-- ==== Sys2Proof/Certificates/Slice0/Obligations.lean ====
section
/-!
DEFINITION. The statements for the provers, each a formalisation of rules of spec/ (OBLIGATIONS.json says which).
-/

open Sys2Proof Sys2Proof.Machine Sys2Proof.Safety

/-- The decoder gives the instruction the spec names for one word of each family, written out in 30_encoding.md
R70 and in the examples of the instruction files. (30_encoding.md section 7, 41_system_nop.md example,
42_move.md example, 43_arith.md example, 44_logic.md example, 45_shift.md example, 46_load.md example,
47_store.md example, 48_branch.md example) -/
def Obligations.SpecWordsDecode : Prop :=
  decode [0x53, 0x02] = .success (.addS 1 2 3) 2 ∧
  decode [0x0F, 0x82, 0x4F, 0x01] = .success (.addL 40 9 63) 4 ∧
  decode [0xC2, 0x00] = .success (.nopS 3 2) 2 ∧
  decode [0x34, 0x9F, 0x48, 0x02] = .success (.moviL 12 0x1234) 4 ∧
  decode [0x53, 0x84, 0x00, 0x02] = .success (.subcL 1 2 3) 4 ∧
  decode [0x57, 0x8A, 0x07, 0x1E] = .success (.xoriL 1 2 0x1FF) 4 ∧
  decode [0x50, 0x9A, 0x02, 0x00] = .success (.lsliL 1 2 17) 4 ∧
  decode [0x51, 0x2C] = .success (.ldwPredecS 1 2 1) 2 ∧
  decode [0x8B, 0x30] = .success (.stbS 2 3 1) 2 ∧
  decode [0xA7, 0xC3, 0x47, 0x02] = .success (.balL 0x1234 63) 4 ∧
  decode [0x0F, 0x82, 0x4F, 0x81] = .failure .noEncodingMatches

/-- R51's five steps: fewer than 2 bytes fail with size 0; a short match of the first little-endian halfword
succeeds with size 2; else fewer than 4 bytes fail with size 0; else a long match of the little-endian word
of the first four bytes succeeds with size 4; else the failure reports size 2. (R51) -/
def Obligations.DecodeFollowsTheFiveSteps : Prop :=
  (∀ bytes : List Byte, bytes.length < 2 → ∃ r, decode bytes = .failure r ∧ r.size = .size0) ∧
  (∀ b0 b1 rest i, decodeShort (b1 ++ b0) = some i → decode (b0 :: b1 :: rest) = .success i 2) ∧
  (∀ b0 b1 rest, decodeShort (b1 ++ b0) = none → rest.length < 2 →
    ∃ r, decode (b0 :: b1 :: rest) = .failure r ∧ r.size = .size0) ∧
  (∀ b0 b1 b2 b3 rest i, decodeShort (b1 ++ b0) = none → decodeLong (b3 ++ b2 ++ b1 ++ b0) = some i →
    decode (b0 :: b1 :: b2 :: b3 :: rest) = .success i 4) ∧
  (∀ b0 b1 b2 b3 rest, decodeShort (b1 ++ b0) = none → decodeLong (b3 ++ b2 ++ b1 ++ b0) = none →
    ∃ r, decode (b0 :: b1 :: b2 :: b3 :: rest) = .failure r ∧ r.size = .size2)

/-- For each of the 38 short rows: the halfword made of 0, the class, the opcode and the fields D, A, B decodes
to that row's instruction, with each register, immediate, shift amount (field + 1) and signed offset read
from the bits of R63. The bit positions and opcode numbers are the spec's own decision D2. (30_encoding.md
section 4, 30_encoding.md section 6, 92_eei_decisions.md D2) -/
def Obligations.ShortFieldsReadAsTheFormatsPlaceThem : Prop :=
  ∀ d a b : BitVec 3,
    decodeShort (shortBits 0 0 d a b) = some (.nopS (narrow d) (a ++ b).toNat) ∧
    decodeShort (shortBits 0 1 d a b) = some (.addS (narrow d) (narrow a) (narrow b)) ∧
    decodeShort (shortBits 0 2 d a b) = some (.subS (narrow d) (narrow a) (narrow b)) ∧
    decodeShort (shortBits 0 3 d a b) = some (.andS (narrow d) (narrow a) (narrow b)) ∧
    decodeShort (shortBits 0 4 d a b) = some (.orS (narrow d) (narrow a) (narrow b)) ∧
    decodeShort (shortBits 0 5 d a b) = some (.xorS (narrow d) (narrow a) (narrow b)) ∧
    decodeShort (shortBits 0 6 d a b) = some (.asrS (narrow d) (narrow a) (narrow b)) ∧
    decodeShort (shortBits 0 7 d a b) = some (.lslS (narrow d) (narrow a) (narrow b)) ∧
    decodeShort (shortBits 0 8 d a b) = some (.lsrS (narrow d) (narrow a) (narrow b)) ∧
    decodeShort (shortBits 0 9 d a 0) = some (.movS (narrow d) (narrow a)) ∧
    decodeShort (shortBits 0 10 d a b) = some (.addiS (narrow d) (narrow a) b.toNat) ∧
    decodeShort (shortBits 0 11 d a b) = some (.subiS (narrow d) (narrow a) b.toNat) ∧
    decodeShort (shortBits 0 12 d a b) = some (.asriS (narrow d) (narrow a) (b.toNat + 1)) ∧
    decodeShort (shortBits 0 13 d a b) = some (.lsliS (narrow d) (narrow a) (b.toNat + 1)) ∧
    decodeShort (shortBits 0 14 d a b) = some (.lsriS (narrow d) (narrow a) (b.toNat + 1)) ∧
    decodeShort (shortBits 0 15 d a b) = some (.moviS (narrow d) (a ++ b).toNat) ∧
    decodeShort (shortBits 1 0 d a b) = some (.ldbS (narrow d) (narrow a) b.toInt) ∧
    decodeShort (shortBits 1 1 d a b) = some (.ldbPostincS (narrow d) (narrow a) b.toInt) ∧
    decodeShort (shortBits 1 2 d a b) = some (.ldbPredecS (narrow d) (narrow a) b.toInt) ∧
    decodeShort (shortBits 1 4 d a b) = some (.ldwS (narrow d) (narrow a) b.toInt) ∧
    decodeShort (shortBits 1 5 d a b) = some (.ldwPostincS (narrow d) (narrow a) b.toInt) ∧
    decodeShort (shortBits 1 6 d a b) = some (.ldwPredecS (narrow d) (narrow a) b.toInt) ∧
    decodeShort (shortBits 1 8 d a b) = some (.stbS (narrow d) b.toInt (narrow a)) ∧
    decodeShort (shortBits 1 9 d a b) = some (.stbPostincS (narrow d) b.toInt (narrow a)) ∧
    decodeShort (shortBits 1 10 d a b) = some (.stbPredecS (narrow d) b.toInt (narrow a)) ∧
    decodeShort (shortBits 1 12 d a b) = some (.stwS (narrow d) b.toInt (narrow a)) ∧
    decodeShort (shortBits 1 13 d a b) = some (.stwPostincS (narrow d) b.toInt (narrow a)) ∧
    decodeShort (shortBits 1 14 d a b) = some (.stwPredecS (narrow d) b.toInt (narrow a)) ∧
    decodeShort (shortBits 2 0 d a b) = some (.braS (d ++ a ++ b).toInt) ∧
    decodeShort (shortBits 2 1 d a b) = some (.balS (d ++ a).toInt (narrow b)) ∧
    decodeShort (shortBits 2 2 d a b) = some (.beqS d.toInt (narrow a) (narrow b)) ∧
    decodeShort (shortBits 2 3 d a b) = some (.bneS d.toInt (narrow a) (narrow b)) ∧
    decodeShort (shortBits 2 4 d a b) = some (.bltsS d.toInt (narrow a) (narrow b)) ∧
    decodeShort (shortBits 2 5 d a b) = some (.bgtsS d.toInt (narrow a) (narrow b)) ∧
    decodeShort (shortBits 2 6 d a b) = some (.bltuS d.toInt (narrow a) (narrow b)) ∧
    decodeShort (shortBits 2 7 d a b) = some (.bgtuS d.toInt (narrow a) (narrow b)) ∧
    decodeShort (shortBits 2 8 d 0 0) = some (.jmpS (narrow d)) ∧
    decodeShort (shortBits 2 9 d 0 b) = some (.jalS (narrow d) (narrow b))

/-- For each of the 43 long rows: the word made of the two frames of R54 decodes to that row's instruction, with
each register, immediate, shift amount and signed offset assembled from the parts of R64. The bit positions
and opcode numbers are the spec's own decision D2. (30_encoding.md section 5, 30_encoding.md section 6,
92_eei_decisions.md D2) -/
def Obligations.LongFieldsReadAsTheFormatsPlaceThem : Prop :=
  ∀ (x : BitVec 4) (y dh ah bh dl al bl : BitVec 3),
    decodeLong (longBits 0 0 0 dh ah bh dl al bl) = some (.nopL (full dh dl) (ah ++ bh ++ al ++ bl).toNat) ∧
    decodeLong (longBits 0 1 0 dh ah bh dl al bl) = some (.addL (full dh dl) (full ah al) (full bh bl)) ∧
    decodeLong (longBits 0 2 0 dh ah bh dl al bl) = some (.subL (full dh dl) (full ah al) (full bh bl)) ∧
    decodeLong (longBits 0 3 0 dh ah bh dl al bl) = some (.andL (full dh dl) (full ah al) (full bh bl)) ∧
    decodeLong (longBits 0 4 0 dh ah bh dl al bl) = some (.orL (full dh dl) (full ah al) (full bh bl)) ∧
    decodeLong (longBits 0 5 0 dh ah bh dl al bl) = some (.xorL (full dh dl) (full ah al) (full bh bl)) ∧
    decodeLong (longBits 0 6 0 dh ah bh dl al bl) = some (.asrL (full dh dl) (full ah al) (full bh bl)) ∧
    decodeLong (longBits 0 7 0 dh ah bh dl al bl) = some (.lslL (full dh dl) (full ah al) (full bh bl)) ∧
    decodeLong (longBits 0 8 0 dh ah bh dl al bl) = some (.lsrL (full dh dl) (full ah al) (full bh bl)) ∧
    decodeLong (longBits 0 9 0 dh ah 0 dl al 0) = some (.movL (full dh dl) (full ah al)) ∧
    decodeLong (longBits 0 10 x dh ah bh dl al bl) = some (.addiL (full dh dl) (full ah al) (x ++ bh ++ bl).toNat) ∧
    decodeLong (longBits 0 11 x dh ah bh dl al bl) = some (.subiL (full dh dl) (full ah al) (x ++ bh ++ bl).toNat) ∧
    decodeLong (longBits 0 12 0 dh ah bh dl al bl) = some (.asriL (full dh dl) (full ah al) ((bh ++ bl).toNat + 1)) ∧
    decodeLong (longBits 0 13 0 dh ah bh dl al bl) = some (.lsliL (full dh dl) (full ah al) ((bh ++ bl).toNat + 1)) ∧
    decodeLong (longBits 0 14 0 dh ah bh dl al bl) = some (.lsriL (full dh dl) (full ah al) ((bh ++ bl).toNat + 1)) ∧
    decodeLong (longBits 0 15 x dh ah bh dl al bl) = some (.moviL (full dh dl) (x ++ ah ++ bh ++ al ++ bl).toNat) ∧
    decodeLong (longBits 0 1 1 dh ah bh dl al bl) = some (.addcL (full dh dl) (full ah al) (full bh bl)) ∧
    decodeLong (longBits 0 2 1 dh ah bh dl al bl) = some (.subcL (full dh dl) (full ah al) (full bh bl)) ∧
    decodeLong (longBits 0 3 (y ++ 1#1) dh ah bh dl al bl) = some (.andiL (full dh dl) (full ah al) (y ++ bh ++ bl).toNat) ∧
    decodeLong (longBits 0 4 (y ++ 1#1) dh ah bh dl al bl) = some (.oriL (full dh dl) (full ah al) (y ++ bh ++ bl).toNat) ∧
    decodeLong (longBits 0 5 (y ++ 1#1) dh ah bh dl al bl) = some (.xoriL (full dh dl) (full ah al) (y ++ bh ++ bl).toNat) ∧
    decodeLong (longBits 1 0 x dh ah bh dl al bl) = some (.ldbL (full dh dl) (full ah al) (x ++ bh ++ bl).toInt) ∧
    decodeLong (longBits 1 1 x dh ah bh dl al bl) = some (.ldbPostincL (full dh dl) (full ah al) (x ++ bh ++ bl).toInt) ∧
    decodeLong (longBits 1 2 x dh ah bh dl al bl) = some (.ldbPredecL (full dh dl) (full ah al) (x ++ bh ++ bl).toInt) ∧
    decodeLong (longBits 1 4 x dh ah bh dl al bl) = some (.ldwL (full dh dl) (full ah al) (x ++ bh ++ bl).toInt) ∧
    decodeLong (longBits 1 5 x dh ah bh dl al bl) = some (.ldwPostincL (full dh dl) (full ah al) (x ++ bh ++ bl).toInt) ∧
    decodeLong (longBits 1 6 x dh ah bh dl al bl) = some (.ldwPredecL (full dh dl) (full ah al) (x ++ bh ++ bl).toInt) ∧
    decodeLong (longBits 1 8 x dh ah bh dl al bl) = some (.stbL (full dh dl) (x ++ bh ++ bl).toInt (full ah al)) ∧
    decodeLong (longBits 1 9 x dh ah bh dl al bl) = some (.stbPostincL (full dh dl) (x ++ bh ++ bl).toInt (full ah al)) ∧
    decodeLong (longBits 1 10 x dh ah bh dl al bl) = some (.stbPredecL (full dh dl) (x ++ bh ++ bl).toInt (full ah al)) ∧
    decodeLong (longBits 1 12 x dh ah bh dl al bl) = some (.stwL (full dh dl) (x ++ bh ++ bl).toInt (full ah al)) ∧
    decodeLong (longBits 1 13 x dh ah bh dl al bl) = some (.stwPostincL (full dh dl) (x ++ bh ++ bl).toInt (full ah al)) ∧
    decodeLong (longBits 1 14 x dh ah bh dl al bl) = some (.stwPredecL (full dh dl) (x ++ bh ++ bl).toInt (full ah al)) ∧
    decodeLong (longBits 2 0 x dh ah bh dl al bl) = some (.braL (x ++ dh ++ ah ++ bh ++ dl ++ al ++ bl).toInt) ∧
    decodeLong (longBits 2 1 x dh ah bh dl al bl) = some (.balL (x ++ dh ++ ah ++ dl ++ al).toInt (full bh bl)) ∧
    decodeLong (longBits 2 2 x dh ah bh dl al bl) = some (.beqL (x ++ dh ++ dl).toInt (full ah al) (full bh bl)) ∧
    decodeLong (longBits 2 3 x dh ah bh dl al bl) = some (.bneL (x ++ dh ++ dl).toInt (full ah al) (full bh bl)) ∧
    decodeLong (longBits 2 4 x dh ah bh dl al bl) = some (.bltsL (x ++ dh ++ dl).toInt (full ah al) (full bh bl)) ∧
    decodeLong (longBits 2 5 x dh ah bh dl al bl) = some (.bgtsL (x ++ dh ++ dl).toInt (full ah al) (full bh bl)) ∧
    decodeLong (longBits 2 6 x dh ah bh dl al bl) = some (.bltuL (x ++ dh ++ dl).toInt (full ah al) (full bh bl)) ∧
    decodeLong (longBits 2 7 x dh ah bh dl al bl) = some (.bgtuL (x ++ dh ++ dl).toInt (full ah al) (full bh bl)) ∧
    decodeLong (longBits 2 8 0 dh 0 0 dl 0 0) = some (.jmpL (full dh dl)) ∧
    decodeLong (longBits 2 9 0 dh 0 bh dl 0 bl) = some (.jalL (full dh dl) (full bh bl))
===
What you have to do: In the data above, start at the line that has "(∀ b0 b1 rest, decodeShort", stop after the line that has "section 4, 30_encoding.md", and print every line in between exactly as it stands.

Answer to this task:
  (∀ b0 b1 rest, decodeShort (b1 ++ b0) = none → rest.length < 2 →
    ∃ r, decode (b0 :: b1 :: rest) = .failure r ∧ r.size = .size0) ∧
  (∀ b0 b1 b2 b3 rest i, decodeShort (b1 ++ b0) = none → decodeLong (b3 ++ b2 ++ b1 ++ b0) = some i →
    decode (b0 :: b1 :: b2 :: b3 :: rest) = .success i 4) ∧
  (∀ b0 b1 b2 b3 rest, decodeShort (b1 ++ b0) = none → decodeLong (b3 ++ b2 ++ b1 ++ b0) = none →
    ∃ r, decode (b0 :: b1 :: b2 :: b3 :: rest) = .failure r ∧ r.size = .size2)

/-- For each of the 38 short rows: the halfword made of 0, the class, the opcode and the fields D, A, B decodes
to that row's instruction, with each register, immediate, shift amount (field + 1) and signed offset read
from the bits of R63. The bit positions and opcode numbers are the spec's own decision D2. (30_encoding.md
section 4, 30_encoding.md section 6, 92_eei_decisions.md D2) -/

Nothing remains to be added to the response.